• [Exercise]
Retrieve every line of the data holding the word "means".

Source material: Begin

-- ==== Sys2Proof/Decode.lean ====
section
/-!
DEFINITION. The decoder and the encoder, both written from the encoding tables of files 02 and 03 (R31, R58 to R64,
R66 to R74) as spec/opcode_table.json collects them. A word that no row of the table matches is refused (R65, R66).
-/
namespace Sys2Proof

/-- The field of width w whose lowest bit is bit lo of x. -/
def fld (w lo x : Nat) : BitVec w := BitVec.ofNat w (x >>> lo)


/-- The instruction that one word of a major from 0x00 to 0x0F means (R58, R59, R60, R63, R64, R66). -/
def decodeOp0 (op x : Nat) : Option Instr :=
  match op with
  | 0x01 =>
    if nbits x 24 0 = 0 then some .nop
    else none
  | 0x02 =>
    some (.br (fld 4 21 x) (fld 1 20 x) (fld 20 0 x))
  | 0x03 =>
    some (.call (fld 4 21 x) (fld 1 20 x) (fld 20 0 x))
  | 0x04 =>
    if nbits x 24 20 = 0 ∧ nbits x 13 0 = 0 then some (.jr (fld 6 14 x))
    else if nbits x 24 0 = 1048576 then some .ret
    else none
  | 0x05 =>
    if nbits x 24 20 = 0 ∧ nbits x 13 1 = 0 then some (.jf (fld 6 14 x) (fld 1 0 x))
    else none
  | 0x06 =>
    if nbits x 24 0 = 0 then some .exit
    else none
  | 0x07 =>
    if nbits x 3 0 = 0 then some (.modPrefix (fld 8 17 x) (fld 3 14 x) (fld 1 13 x) (fld 1 12 x) (fld 1 11 x) (fld 1 10 x) (fld 1 9 x) (fld 1 8 x) (fld 4 4 x))
    else none
  | 0x08 =>
    some (.iadd (fld 1 24 x) (fld 8 16 x) (fld 8 8 x) (fld 8 0 x))
  | 0x09 =>
    some (.isub (fld 1 24 x) (fld 8 16 x) (fld 8 8 x) (fld 8 0 x))
  | 0x0A =>
    some (.imul (fld 1 24 x) (fld 8 16 x) (fld 8 8 x) (fld 8 0 x))
  | 0x0B =>
    some (.imulhs (fld 1 24 x) (fld 8 16 x) (fld 8 8 x) (fld 8 0 x))
  | 0x0C =>
    some (.imulhu (fld 1 24 x) (fld 8 16 x) (fld 8 8 x) (fld 8 0 x))
  | 0x0D =>
    some (.imad (fld 1 24 x) (fld 8 16 x) (fld 8 8 x) (fld 8 0 x))
  | 0x0E =>
    some (.imin (fld 1 24 x) (fld 8 16 x) (fld 8 8 x) (fld 8 0 x))
  | 0x0F =>
    some (.imax (fld 1 24 x) (fld 8 16 x) (fld 8 8 x) (fld 8 0 x))
  | _ => none

/-- The instruction that one word of a major from 0x10 to 0x1F means (R58, R59, R60, R63, R64, R66). -/
def decodeOp1 (op x : Nat) : Option Instr :=
  match op with
  | 0x10 =>
    some (.umin (fld 1 24 x) (fld 8 16 x) (fld 8 8 x) (fld 8 0 x))
  | 0x11 =>
    some (.umax (fld 1 24 x) (fld 8 16 x) (fld 8 8 x) (fld 8 0 x))
  | 0x12 =>
    some (.and (fld 1 24 x) (fld 8 16 x) (fld 8 8 x) (fld 8 0 x))
  | 0x13 =>
    some (.or (fld 1 24 x) (fld 8 16 x) (fld 8 8 x) (fld 8 0 x))
  | 0x14 =>
    some (.xor (fld 1 24 x) (fld 8 16 x) (fld 8 8 x) (fld 8 0 x))
  | 0x15 =>
    some (.andn (fld 1 24 x) (fld 8 16 x) (fld 8 8 x) (fld 8 0 x))
  | 0x16 =>
    some (.shl (fld 1 24 x) (fld 8 16 x) (fld 8 8 x) (fld 8 0 x))
  | 0x17 =>
    some (.shr (fld 1 24 x) (fld 8 16 x) (fld 8 8 x) (fld 8 0 x))
  | 0x18 =>
    some (.sar (fld 1 24 x) (fld 8 16 x) (fld 8 8 x) (fld 8 0 x))
  | 0x19 =>
    some (.bfe (fld 1 24 x) (fld 8 16 x) (fld 8 8 x) (fld 8 0 x))
  | 0x1A =>
    some (.bfi (fld 1 24 x) (fld 8 16 x) (fld 8 8 x) (fld 8 0 x))
  | 0x1B =>
    some (.sel (fld 1 24 x) (fld 8 16 x) (fld 8 8 x) (fld 8 0 x))
  | 0x1C =>
    some (.iadd64 (fld 1 24 x) (fld 8 16 x) (fld 8 8 x) (fld 8 0 x))
  | 0x1D =>
    some (.ieq (fld 1 24 x) (fld 8 16 x) (fld 8 8 x) (fld 8 0 x))
  | 0x1E =>
    some (.ine (fld 1 24 x) (fld 8 16 x) (fld 8 8 x) (fld 8 0 x))
  | 0x1F =>
    some (.ilt (fld 1 24 x) (fld 8 16 x) (fld 8 8 x) (fld 8 0 x))
  | _ => none

/-- The instruction that one word of a major from 0x20 to 0x2F means (R58, R59, R60, R63, R64, R66). -/
def decodeOp2 (op x : Nat) : Option Instr :=
  match op with
  | 0x20 =>
    some (.ile (fld 1 24 x) (fld 8 16 x) (fld 8 8 x) (fld 8 0 x))
  | 0x21 =>
    some (.ult (fld 1 24 x) (fld 8 16 x) (fld 8 8 x) (fld 8 0 x))
  | 0x22 =>
    some (.ule (fld 1 24 x) (fld 8 16 x) (fld 8 8 x) (fld 8 0 x))
  | 0x23 =>
    if nbits x 7 0 = 0 then some (.mov (fld 1 24 x) (fld 8 16 x) (fld 8 8 x))
    else if nbits x 7 0 = 1 then some (.not (fld 1 24 x) (fld 8 16 x) (fld 8 8 x))
    else if nbits x 7 0 = 2 then some (.clz (fld 1 24 x) (fld 8 16 x) (fld 8 8 x))
    else if nbits x 7 0 = 3 then some (.ctz (fld 1 24 x) (fld 8 16 x) (fld 8 8 x))
    else if nbits x 7 0 = 4 then some (.popc (fld 1 24 x) (fld 8 16 x) (fld 8 8 x))
    else if nbits x 7 0 = 5 then some (.brev (fld 1 24 x) (fld 8 16 x) (fld 8 8 x))
    else if nbits x 7 0 = 6 then some (.sext8 (fld 1 24 x) (fld 8 16 x) (fld 8 8 x))
    else if nbits x 7 0 = 7 then some (.sext16 (fld 1 24 x) (fld 8 16 x) (fld 8 8 x))
    else if nbits x 7 0 = 8 then some (.zext8 (fld 1 24 x) (fld 8 16 x) (fld 8 8 x))
    else if nbits x 7 0 = 9 then some (.zext16 (fld 1 24 x) (fld 8 16 x) (fld 8 8 x))
    else if nbits x 7 0 = 10 then some (.pkp (fld 1 24 x) (fld 8 16 x) (fld 8 8 x))
    else if nbits x 7 0 = 11 then some (.upkp (fld 1 24 x) (fld 8 16 x) (fld 8 8 x))
    else none
  | 0x24 =>
    some (.fadd (fld 1 24 x) (fld 8 16 x) (fld 8 8 x) (fld 8 0 x))
  | 0x25 =>
    some (.fsub (fld 1 24 x) (fld 8 16 x) (fld 8 8 x) (fld 8 0 x))
  | 0x26 =>
    some (.fmul (fld 1 24 x) (fld 8 16 x) (fld 8 8 x) (fld 8 0 x))
  | 0x27 =>
    some (.ffma (fld 1 24 x) (fld 8 16 x) (fld 8 8 x) (fld 8 0 x))
  | 0x28 =>
    some (.fmin (fld 1 24 x) (fld 8 16 x) (fld 8 8 x) (fld 8 0 x))
  | 0x29 =>
    some (.fmax (fld 1 24 x) (fld 8 16 x) (fld 8 8 x) (fld 8 0 x))
  | 0x2A =>
    some (.feq (fld 1 24 x) (fld 8 16 x) (fld 8 8 x) (fld 8 0 x))
  | 0x2B =>
    some (.fne (fld 1 24 x) (fld 8 16 x) (fld 8 8 x) (fld 8 0 x))
  | 0x2C =>
    some (.flt (fld 1 24 x) (fld 8 16 x) (fld 8 8 x) (fld 8 0 x))
  | 0x2D =>
    some (.fle (fld 1 24 x) (fld 8 16 x) (fld 8 8 x) (fld 8 0 x))
  | 0x2E =>
    some (.funo (fld 1 24 x) (fld 8 16 x) (fld 8 8 x) (fld 8 0 x))
  | 0x2F =>
    if nbits x 7 0 = 0 then some (.frcp (fld 1 24 x) (fld 8 16 x) (fld 8 8 x))
    else if nbits x 7 0 = 1 then some (.frsq (fld 1 24 x) (fld 8 16 x) (fld 8 8 x))
    else if nbits x 7 0 = 2 then some (.fsqrt (fld 1 24 x) (fld 8 16 x) (fld 8 8 x))
    else if nbits x 7 0 = 3 then some (.fex2 (fld 1 24 x) (fld 8 16 x) (fld 8 8 x))
    else if nbits x 7 0 = 4 then some (.flg2 (fld 1 24 x) (fld 8 16 x) (fld 8 8 x))
    else if nbits x 7 0 = 5 then some (.fsin (fld 1 24 x) (fld 8 16 x) (fld 8 8 x))
    else if nbits x 7 0 = 6 then some (.fcos (fld 1 24 x) (fld 8 16 x) (fld 8 8 x))
    else if nbits x 7 0 = 7 then some (.ffrac (fld 1 24 x) (fld 8 16 x) (fld 8 8 x))
    else if nbits x 7 0 = 8 then some (.fround (fld 1 24 x) (fld 8 16 x) (fld 8 8 x))
    else if nbits x 7 0 = 9 then some (.fclass (fld 1 24 x) (fld 8 16 x) (fld 8 8 x))
    else if nbits x 7 4 = 4 then some (.cvtFromF32 (fld 1 24 x) (fld 8 16 x) (fld 8 8 x) (fld 4 0 x))
    else if nbits x 7 4 = 6 then some (.cvtToF32 (fld 1 24 x) (fld 8 16 x) (fld 8 8 x) (fld 4 0 x))
    else none
  | _ => none

/-- The instruction that one word of a major from 0x30 to 0x3F means (R58, R59, R60, R63, R64, R66). -/
def decodeOp3 (op x : Nat) : Option Instr :=
  match op with
  | 0x30 =>
    some (.hadd2 (fld 1 24 x) (fld 8 16 x) (fld 8 8 x) (fld 8 0 x))
  | 0x31 =>
    some (.hmul2 (fld 1 24 x) (fld 8 16 x) (fld 8 8 x) (fld 8 0 x))
  | 0x32 =>
    some (.hfma2 (fld 1 24 x) (fld 8 16 x) (fld 8 8 x) (fld 8 0 x))
  | 0x33 =>
    some (.badd2 (fld 1 24 x) (fld 8 16 x) (fld 8 8 x) (fld 8 0 x))
  | 0x34 =>
    some (.bmul2 (fld 1 24 x) (fld 8 16 x) (fld 8 8 x) (fld 8 0 x))
  | 0x35 =>
    some (.bfma2 (fld 1 24 x) (fld 8 16 x) (fld 8 8 x) (fld 8 0 x))
  | 0x36 =>
    some (.hdot2 (fld 1 24 x) (fld 8 16 x) (fld 8 8 x) (fld 8 0 x))
  | 0x37 =>
    some (.bdot2 (fld 1 24 x) (fld 8 16 x) (fld 8 8 x) (fld 8 0 x))
  | 0x38 =>
    some (.shfl (fld 1 24 x) (fld 8 16 x) (fld 8 8 x) (fld 8 0 x))
  | 0x39 =>
    some (.shfx (fld 1 24 x) (fld 8 16 x) (fld 8 8 x) (fld 8 0 x))
  | 0x3A =>
    if nbits x 7 0 = 0 then some (.ballot (fld 1 24 x) (fld 8 16 x) (fld 8 8 x))
    else if nbits x 7 0 = 1 then some (.any (fld 1 24 x) (fld 8 16 x) (fld 8 8 x))
    else if nbits x 7 0 = 2 then some (.all (fld 1 24 x) (fld 8 16 x) (fld 8 8 x))
    else if nbits x 7 0 = 3 then some (.radd (fld 1 24 x) (fld 8 16 x) (fld 8 8 x))
    else if nbits x 7 0 = 4 then some (.rfadd (fld 1 24 x) (fld 8 16 x) (fld 8 8 x))
    else if nbits x 7 0 = 5 then some (.rmin (fld 1 24 x) (fld 8 16 x) (fld 8 8 x))
    else if nbits x 7 0 = 6 then some (.rmax (fld 1 24 x) (fld 8 16 x) (fld 8 8 x))
    else if nbits x 7 0 = 7 then some (.rumin (fld 1 24 x) (fld 8 16 x) (fld 8 8 x))
    else if nbits x 7 0 = 8 then some (.rumax (fld 1 24 x) (fld 8 16 x) (fld 8 8 x))
    else if nbits x 7 0 = 9 then some (.rand (fld 1 24 x) (fld 8 16 x) (fld 8 8 x))
    else if nbits x 7 0 = 10 then some (.ror (fld 1 24 x) (fld 8 16 x) (fld 8 8 x))
    else if nbits x 7 0 = 11 then some (.pfadd (fld 1 24 x) (fld 8 16 x) (fld 8 8 x))
    else if nbits x 7 0 = 12 then some (.pffadd (fld 1 24 x) (fld 8 16 x) (fld 8 8 x))
    else if nbits x 7 0 = 13 then some (.bcst (fld 1 24 x) (fld 8 16 x) (fld 8 8 x))
    else if nbits x 7 0 = 14 then some (.laneFirst (fld 1 24 x) (fld 8 16 x) (fld 8 8 x))
    else none
  | 0x3B =>
    if nbits x 15 7 = 0 then some (.movsRead (fld 1 24 x) (fld 8 16 x) (fld 7 0 x))
    else if nbits x 24 16 = 0 ∧ nbits x 7 7 = 1 then some (.movsWrite (fld 8 8 x) (fld 7 0 x))
    else none
  | _ => none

Source material: End

• [Solution to the exercise]
/-- The instruction that one word of a major from 0x00 to 0x0F means (R58, R59, R60, R63, R64, R66). -/
/-- The instruction that one word of a major from 0x10 to 0x1F means (R58, R59, R60, R63, R64, R66). -/
/-- The instruction that one word of a major from 0x20 to 0x2F means (R58, R59, R60, R63, R64, R66). -/
/-- The instruction that one word of a major from 0x30 to 0x3F means (R58, R59, R60, R63, R64, R66). -/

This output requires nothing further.